Well, it turns out that he won it, but not impressively. All three scorecards favored the Englishman (117-111, 114-113 twice). The tallies would have been wider if DeGale hadn’t had a point deducted in round 10 for “shoving” (a mystifying call) but few neutral observers in the arena would have beefed if the contest had been scored a draw.
To DeGale’s credit, he fought most of the fight with a bad cut in the corner of his right eye, the result of an accidental head butt in round three that struck the referee as a legitimate punch. He pawed at it through the remainder of the fight.
Truax, a classic mauler, seldom took a backward step. However, his aggression wasn’t effective aggression. Gracious in defeat, he acknowledged that he had trouble with his punch placement.
In avenging his second pro defeat, DeGale improved his ledger to 24-2-1. A match with George Groves is on his bucket list. DeGale lost a narrow decision to Groves early in his career. Caleb Truax, an honest but limited workman, fell to 29-4-2.
DeGale vs. Truax was the prelude to a humdinger of a main event between WBA 154-pound champion Erislandy Lara and IBF 154-pound champion Jarrett Hurd. Indeed, the main go put an exclamation point on what was a very entertaining card.
Had the fight been a few seconds shorter, it would have theoretically ended in a draw. But Hurd knocked Lara on the seat of his pants in the waning seconds with a short left hook and pulled out a split decision. Two judges had it 114-113 and the other favored Lara by the same score.
Hurd (22-0) had a four-inch height advantage, looked conspicuously bigger, and was the younger man by 7-plus years. And Lara (25-3-2), who ended the contest with his right eye nearly closed shut, hushed his critics who have charged that he’s an unwilling mixer who puts people to sleep as he is outclassing his adversaries. Hurd made him exchange and Lara landed many sharp blows while absorbing a great deal of punishment.

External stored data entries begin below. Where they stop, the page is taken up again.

-- ==== Sys2Proof/Machine/Predict.lean ====
section
/-! DEFINITION. The branch predictor: the structures of R71, their training, the history and the return-address stack of a hart, and
what OFF and a clearing do to them (R72 to R79). -/

namespace Sys2Proof.Machine

/-! ### Training -/

/-- How a structure of R71 is organised: its number, sets, ways, tag bits and data bits, and the key of its first entry. -/
structure PredShape where
  k : Nat
  sets : Nat
  ways : Nat
  tag : Nat
  data : Nat
  base : Nat := 0
deriving DecidableEq, Repr

/-- What a resolved branch trains with: fetch address bits [38:1], history, target and direction (R72). -/
structure Training where
  pc : BitVec 38
  history : BitVec 256
  target : Word
  taken : Bool
deriving DecidableEq, Repr

/-- Train the entry of a branch: the one whose tag it has, or a new one, in an invalid way or in place of a victim. -/
def trainEntry (t : Table PredEntry) (q : PredShape) (b : Training) : Table PredEntry :=
  let set := Config.predIndex q.k b.pc b.history % q.sets
  let tag := BitVec.ofNat 38 (Config.predTag q.k b.pc b.history % 2 ^ q.tag)
  let cut (w : Word) : Word := (w.setWidth q.data).setWidth 64
  let fresh (old : Word) : Word := cut (Config.predEntry q.k old b.pc b.history b.target b.taken)
  let ways := (List.range q.ways).map fun w => q.base + set * q.ways + w
  match ways.find? fun key => (Table.find t key).any fun e => e.tag = tag with
  | some key => Table.insert t key { tag := tag, data := fresh (((Table.find t key).map PredEntry.data).getD 0) }
  | none =>
    if !Config.predAllocates q.k b.pc b.history b.taken then t
    else
      let held := ways.filterMap fun key => (Table.find t key).map PredEntry.data
      let key := (ways.find? fun key => (Table.find t key).isNone).getD (q.base + set * q.ways + Config.predVictim q.k held % q.ways)
      Table.insert t key { tag := tag, data := fresh 0 }

/-- A 2-bit counter after a branch. -/
def trainCounter (c : BitVec 2) (taken : Bool) : BitVec 2 := if taken then (if c = 3 then 3 else c + 1) else (if c = 0 then 0 else c - 1)

/-- Global history lengths of the tagged direction tables. -/
def historyLengths : List Nat := [6, 12, 24, 48, 96, 192]

/-- The low `n` bits of a history: its last `n` branches. -/
def lastBranches (hist : BitVec 256) (n : Nat) : BitVec 256 := hist &&& BitVec.ofNat 256 (2 ^ n - 1)

/-- The path history, alone. -/
def pathOf (hist : BitVec 256) : BitVec 256 := hist &&& ~~~ BitVec.ofNat 256 (2 ^ 192 - 1)

/-- Train the shared structures on a resolved branch (R71 to R73): the direction tables and the loop predictor on a conditional one, the
target buffers on a taken one, the indirect table on an indirect jump or call. -/
def Predictor.train (p : Predictor) (kind : BranchKind) (b : Training) : Predictor :=
  let plain := { b with history := 0 }
  let cond := kind = .cond
  let indirect := kind = .indirect || kind = .indirectCall
  let i := Config.predIndex 0 b.pc 0 % 16384
  let tagged := (historyLengths.zip (List.range 6)).foldl (fun t l =>
    trainEntry t { k := l.2 + 1, sets := 512, ways := 4, tag := 12, data := 64, base := l.2 * 2048 }
      { b with history := lastBranches b.history l.1 }) p.tagged
  let p := if cond then
      { p with base := Table.put 0 p.base i (trainCounter (Table.get 0 p.base i) b.taken), tagged := tagged,
               loop := trainEntry p.loop { k := 7, sets := 1, ways := 64, tag := 38, data := 14 } plain }
    else p
  let p := if b.taken then
      { p with l0Btb := trainEntry p.l0Btb { k := 8, sets := 1, ways := 64, tag := 38, data := 64 } plain,
               l1Btb := trainEntry p.l1Btb { k := 9, sets := 256, ways := 4, tag := 38, data := 64 } plain,
               l2Btb := trainEntry p.l2Btb { k := 10, sets := 1024, ways := 8, tag := 38, data := 64 } plain }
    else p
  if indirect then
    { p with indirect := trainEntry p.indirect { k := 11, sets := 256, ways := 4, tag := 38, data := 64 }
               { b with history := pathOf b.history } }
  else p

/-! ### History and return-address stack -/

/-- The history after a branch: a conditional one enters the global history, and every one the path history. -/
def nextHistory (hist : BitVec 256) (pc target : Word) (kind : BranchKind) (taken : Bool) : BitVec 256 :=
  let global : BitVec 192 := hist.extractLsb' 0 192
  let global := if kind = .cond then (global <<< 1) ||| BitVec.ofNat 192 (bitOf taken) else global
  (Config.predPath (hist.extractLsb' 192 64) (pc.extractLsb' 1 38) target) ++ global

/-- A call pushes its return address; a return pops it. The stack is circular: the oldest entry is overwritten. -/
def HartState.trainRas (x : HartState) (b : FetchedBranch) : HartState :=
  match b.kind with
  | .call => push x
  | .indirectCall => push x
  | .ret => { x with ras := Table.put 0 x.ras (x.rasTop - 1).val 0, rasTop := x.rasTop - 1 }
  | _ => x
where
  push (x : HartState) : HartState :=
    { x with ras := Table.put 0 x.ras x.rasTop.val (b.pc + (if b.short then 2 else 4)), rasTop := x.rasTop + 1 }

/-- The hart fetches as if OFF were 1: its own OFF is 1, or a clearing is in progress on its core (R75, R79). -/
def State.predictOff (s : State) (h : HartId) : Bool :=
  bit (s.hart (hartIx h)).cqzbpctl 0 || (s.core (coreIx h)).clearing.isSome

/-- With OFF = 1 a conditional branch is predicted not taken and an indirect jump stops fetch, so that fetch does not go on past either as
taken (R75). -/
def predictedPast (b : FetchedBranch) : Bool :=
  match b.kind with
  | .cond => b.taken
  | .jump => false
  | .call => false
  | _ => true

/-- At most this many branches are in the window at once. -/
def keepCheckpoints (l : List Checkpoint) : List Checkpoint := l.drop (l.length - 320)

/-- Fetch goes on past a branch on a predicted path, to `va`: the history is kept for it and moves on. -/
def State.predict (s : State) (h : HartId) (b : FetchedBranch) (va : Word) : State :=
  let x := s.hart (hartIx h)
  let off := s.predictOff h
  let c : Checkpoint :=
    { number := x.branches + 1, pc := b.pc, history := x.history, stale := (s.core (coreIx h)).clearing.isSome }
  let x := { x with branches := x.branches + 1, checkpoints := keepCheckpoints (x.checkpoints ++ [c]) }
  s.setHart (hartIx h) (if off then x else { x.trainRas b with history := nextHistory x.history b.pc va b.kind b.taken })

/-- The checkpoint of the oldest unresolved branch at an address. -/
def HartState.checkpointOf (x : HartState) (pc : Word) : Option Checkpoint := x.checkpoints.find? fun c => c.pc = pc

/-- A branch of the hart resolves: it trains the shared structures, unless OFF is 1, a clearing runs, or it was fetched before a clearing
completed (R75, R79). -/
def State.train (s : State) (h : HartId) (pc target : Word) (kind : BranchKind) (taken : Bool) : State :=
  let x := s.hart (hartIx h)
  let c := x.checkpointOf pc
  let hist := (c.map Checkpoint.history).getD x.history
  let stale := (c.map Checkpoint.stale).getD x.unfetched
  if s.predictOff h || stale then s
  else
    let k := s.core (coreIx h)
    s.setCore (coreIx h)
      { k with predictor := k.predictor.train kind { pc := pc.extractLsb' 1 38, history := hist, target := target, taken := taken } }

/-- The history after a branch has resolved against its prediction: that of its checkpoint, with what it did. -/
def HartState.rewind (x : HartState) (off : Bool) (pc target : Word) (kind : BranchKind) (taken : Bool) : HartState :=
  let hist := ((x.checkpointOf pc).map Checkpoint.history).getD x.history
  { x with history := if off then hist else nextHistory hist pc target kind taken }

end Sys2Proof.Machine
end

In the first televised bout, a 12-round junior middleweight contest, Julian “J Rock” Williams (25-1-1, 1 ND) gutted out a 12-round majority decision over Nathaniel Gallimore (20-2-1). Williams came on strong in the late rounds. His best round was round 11 when he pounded Gallimore against the ropes. Gallimore returned to his corner on unsteady legs, but only one of the three judges saw fit to score it a 10-8 round. It was the third straight win for Philadelphia’s “J Rock” since being knocked out in five rounds by Jermall Charlo.
Sergio Mora and Alfredo Angulo are longtime friends but didn’t act like it in their 8-round super middleweight contest. There was surprisingly little science from the aging warriors who entertained the crowd in a classic slugfest. When the smoke cleared, Mora (29-5-2) emerged victorious by split decision. Angulo, two years younger at age 35, declines to 24-7.
In a spirited 8-round welterweight match, LA’s Emanuel Medina (14-0) stepped up in class and kept his undefeated record intact with an 8-round unanimous decision over Mexico’s Saul Corral. Medina won every round on two of the scorecards but Corral (28-11) had his moments and the fight was hardly the runaway that the scorecards suggested.